Hey John,

I'm testing r500 right now and i have a few issues:

1. In category::stringSearch:
    else if (ind == 1 && dic.size() == 1) { // special case with one value
        getNullMask(hits); // all valid entries
    }
We can't do this shortcut, this is not nulls that make an error but also empty 
strings (which is what i have in my test case). When i remove these 3 lines, it 
works again

2. Most of my select distinct (using bundles) that returns empty strings (key 
0) on categories were broken.

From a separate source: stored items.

-- ==== Sys2Proof/Tests/Slice0.lean ====
section
/-! SUPPORT. Tests. Expected values are written out from spec/ (30_encoding.md R104 for the words,
95_test_vectors.md for the results), never from this model. After them, for every statement with
hypotheses, a concrete state and operands that meet them. -/

namespace Sys2Proof.Tests

open Sys2Proof Sys2Proof.Machine

/-! ### WellFormed: a term that each check refuses -/

theorem test_wellFormed_pad : CommandFields.wellFormed ⟨0x06, false, 0⟩ = true := by decide
theorem test_refuse_reservedBit9 : CommandFields.reservedZero ⟨0x06, false, 1⟩ = false := by decide
theorem test_refuse_reservedBit31 : CommandFields.wellFormed ⟨0x06, false, 0x400000⟩ = false := by decide
theorem test_refuse_ivsrc_on_pad : CommandFields.ivsrcAllowed ⟨0x06, true, 0⟩ = false := by decide
theorem test_refuse_opcode_00 : CommandFields.opcodeNamed ⟨0x00, false, 0⟩ = false := by decide
theorem test_refuse_opcode_0A : CommandFields.opcodeNamed ⟨0x0A, false, 0⟩ = false := by decide

/-! ### Decode: words written out bit by bit from R101 and R104 (bits 31 to 9, bit 8, bits 7 to 0) -/

theorem test_decode_keyInit : decode 0b00000000000000000000000_0_00000001 = .ok .keyInit := by decide
theorem test_decode_blkEnc : decode 0b00000000000000000000000_0_00000010 = .ok .blkEnc := by decide
theorem test_decode_blkDec : decode 0b00000000000000000000000_0_00000011 = .ok .blkDec := by decide
theorem test_decode_cbcEnc : decode 0b00000000000000000000000_0_00000100 = .ok (.cbcEnc false) := by decide
theorem test_decode_cbcEncIv : decode 0b00000000000000000000000_1_00000100 = .ok (.cbcEnc true) := by decide
theorem test_decode_cbcDec : decode 0b00000000000000000000000_0_00000101 = .ok .cbcDec := by decide
theorem test_decode_pad : decode 0b00000000000000000000000_0_00000110 = .ok .pad := by decide
theorem test_decode_unpad : decode 0b00000000000000000000000_0_00000111 = .ok .unpad := by decide
theorem test_decode_wipe : decode 0b00000000000000000000000_0_00001000 = .ok .wipe := by decide
theorem test_decode_zeroize : decode 0b00000000000000000000000_0_00001001 = .ok .zeroize := by decide
theorem test_decode_opcode_0A : decode 0x0000000A = .error .unknownOpcode := by decide
theorem test_decode_ivsrc_on_cbcDec : decode 0x00000105 = .error .ivsrcNotAllowed := by decide
theorem test_decode_reserved_bit9 : decode 0x00000204 = .error .reservedBits := by decide
theorem test_decode_allOnes : decode 0xFFFFFFFF = .error .reservedBits := by decide
theorem test_decodeTableWord_wipe : decodeTableWord 32 0x00000008 = some .wipe := by decide

/-! ### The test-only functions of 95_test_vectors.md section 2 -/

/-- A block from its bytes. -/
def b16 (s : List Byte) : B16 := blockAt s 0

/-- `F_ref`. -/
def fRef (r : B8) (k : B16) : B8 :=
  Vector.ofFn fun j => (((r.toList.getD ((j.val + 1) % 8) 0 ^^^ k[j.val]) + k[8 + j.val]).rotateLeft 3)

/-- `F_zero`. -/
def fZero (_ : B8) (_ : B16) : B8 := B8.zero

/-- `00 01 .. 0f`. -/
def countUp : B16 := b16 [0, 1, 2, 3, 4, 5, 6, 7, 8, 9, 10, 11, 12, 13, 14, 15]

/-- `RK[1]` and `RK[2]` of V-KS-1. -/
def rk1 : B16 := b16 [0x62, 0x66, 0x70, 0x66, 0x6c, 0x72, 0x67, 0x79, 0x73, 0x36, 0x75, 0x70, 0x85, 0x6f, 0x73, 0x7d]
def rk2 : B16 := b16 [0x73, 0x79, 0x7f, 0x74, 0x86, 0x80, 0x43, 0x82, 0x7d, 0x92, 0x7c, 0x80, 0x8a, 0x80, 0x86, 0x8c]

/-- V-BLK-2. -/
theorem test_encBlock_two_rounds : encBlock fRef [rk1, rk2] countUp =
    b16 [0xf6, 0x14, 0x85, 0xd5, 0x33, 0x5a, 0xd8, 0x70, 0x2f, 0x7d, 0x3b, 0x35, 0x3f, 0xcb, 0xc3, 0x0f] := by
  decide

/-- V-BLK-2 backwards. -/
theorem test_decBlock_two_rounds : decBlock fRef [rk1, rk2]
    (b16 [0xf6, 0x14, 0x85, 0xd5, 0x33, 0x5a, 0xd8, 0x70, 0x2f, 0x7d, 0x3b, 0x35, 0x3f, 0xcb, 0xc3, 0x0f]) =
      countUp := by
  decide

/-- "My secret message". -/
def message : List Byte :=
  [0x4d, 0x79, 0x20, 0x73, 0x65, 0x63, 0x72, 0x65, 0x74, 0x20, 0x6d, 0x65, 0x73, 0x73, 0x61, 0x67, 0x65]

/-- The envelope of V-CBC-7: pure chaining, with a round function that is 0 and an even round count. -/
def envelope7 : List Byte :=
  [0xa0, 0xa1, 0xa2, 0xa3, 0xa4, 0xa5, 0xa6, 0xa7, 0xa8, 0xa9, 0xaa, 0xab, 0xac, 0xad, 0xae, 0xaf,
   0xed, 0xd8, 0x82, 0xd0, 0xc1, 0xc6, 0xd4, 0xc2, 0xdc, 0x89, 0xc7, 0xce, 0xdf, 0xde, 0xcf, 0xc8,
   0x88, 0xd7, 0x8d, 0xdf, 0xce, 0xc9, 0xdb, 0xcd, 0xd3, 0x86, 0xc8, 0xc1, 0xd0, 0xd1, 0xc0, 0xc7]

/-- V-CBC-7. -/
theorem test_cbcEncrypt_chains : cbcEncrypt fZero [rk1, rk2] message (blockAt envelope7 0) = envelope7 := by
  decide

/-- V-CBC-7 backwards. -/
theorem test_cbcDecrypt_chains : cbcDecrypt fZero [rk1, rk2] envelope7 = .ok message := by decide

/-! ### The padding codec: V-PAD-P, V-PAD-U -/

theorem test_pad_five_of_eight : pad [0x41, 0x42, 0x43, 0x44, 0x45] 8 =
    [0x41, 0x42, 0x43, 0x44, 0x45, 3, 3, 3] := by decide
theorem test_pad_aligned_adds_a_block : pad [1, 2] 2 = [1, 2, 2, 2] := by decide
theorem test_unpad_count_one : unpad [0x41, 0x41, 0x41, 0x41, 0x41, 3, 3, 1] 8 =
    .ok [0x41, 0x41, 0x41, 0x41, 0x41, 3, 3] := by decide
theorem test_unpad_mismatch : unpad [0x41, 0x42, 0x43, 0x44, 0x45, 3, 3, 2] 8 = .error .invalidPadding := by
  decide

/-! ### One step of each command from reset: V-ENC -/

/-- `STATUS` after the step that runs a word as the first command after reset. -/
def statusAfter (w : Nat) : Option Word :=
  match step (State.reset.withFetchWord 32 w) with
  | .next t => some t.statusWord
  | .fault _ => none
  | .refused _ => none

theorem test_first_keyInit : statusAfter 0x00000001 = some 0x00000012 := by decide
theorem test_first_blkEnc : statusAfter 0x00000002 = some 0x00000062 := by decide
theorem test_first_blkDec : statusAfter 0x00000003 = some 0x00000062 := by decide
theorem test_first_cbcEnc : statusAfter 0x00000004 = some 0x00000062 := by decide
theorem test_first_cbcDec : statusAfter 0x00000005 = some 0x00000062 := by decide
theorem test_first_unpad : statusAfter 0x00000007 = some 0x00000032 := by decide
theorem test_first_wipe : statusAfter 0x00000008 = some 0x00000002 := by decide
theorem test_first_zeroize : statusAfter 0x00000009 = some 0x00000002 := by decide
theorem test_first_illegal : statusAfter 0x00010008 = some 0x00000062 := by decide

/-- PAD of the empty input with `BSIZE` 16: sixteen bytes of value 16. -/
theorem test_first_pad : step (State.reset.withFetchWord 32 0x00000006) =
    .next { State.reset with done := true, outLen := 16, obuf := (List.range 16).map fun k => (k, 0x10) } := rfl

/-! ### A context, a command that waits, and the host's view of them -/

/-- One slot in use. -/
def slots : Vector B16 32 := Vector.ofFn fun i => if i.val = 0 then rk1 else B16.zero

/-- After KEY_INIT with one round and a command whose output is still there. -/
def withContext : State :=
  { State.reset with
      ctxValid := true, ctxRounds := 1, rk := slots, done := true, irqEn := true, iv := [(3, 9)],
      ibuf := [(0, 0x68), (1, 0x69)], inLen := 2, obuf := [(0, 7)], outLen := 1 }

/-- A CBC_ENC with `IVSRC = 0` that has raised `ent_req`. -/
def waiting : State :=
  { accept 0x00000004 withContext with
      phase := .waitEntropy, inputs := [.engine, .read 0x0000C, .write 0x00008 0x00000009] }

/-- P2 and P4: `STATUS` with a context of one round, idle and waiting. -/
theorem test_status_idle : withContext.statusWord = 0x00000106 := by decide
theorem test_status_waiting : waiting.statusWord = 0x00000105 ∧ waiting.entReq = true := by decide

I think this is related to the fact that the 
bundle used to write "<NULL>" for key 0 instead of "". Unfortunately, in the C 
API (fastbit_result_set_getString), the empty string is the mark of an error, 
so there is no way to distinguish them anymore. In this particular case, this 
is probably the CAPI which is wrong, maybe we should return a null pointer on 
error instead of an empty string. If i restore the else in colUInts::write 
(else out << "<NULL>";), my queries works again

3. This is not really an issue for me, but it seems also that the quoting of 
string in colUInts::write got removed. I'm perfectly fine with that, i used to 
try to strip quotes. It actually happened at r468 but my code was checking if 
the string was quoted or not before trying to remove them, so it didn't break 
anything.

Except these, it seems all good !

Thanks,

-----Original Message-----
From: K. John Wu [mailto:[email protected]] 
Sent: Friday, March 23, 2012 2:11 PM
To: Dominique Prunier
Cc: FastBit Users
Subject: Re: [FastBit-users] Changes in src/colValues.cpp@495 breaks 
ibis::bundle::getUInt for CATEGORY

I would presume that you can jump to r500 and see how it goes..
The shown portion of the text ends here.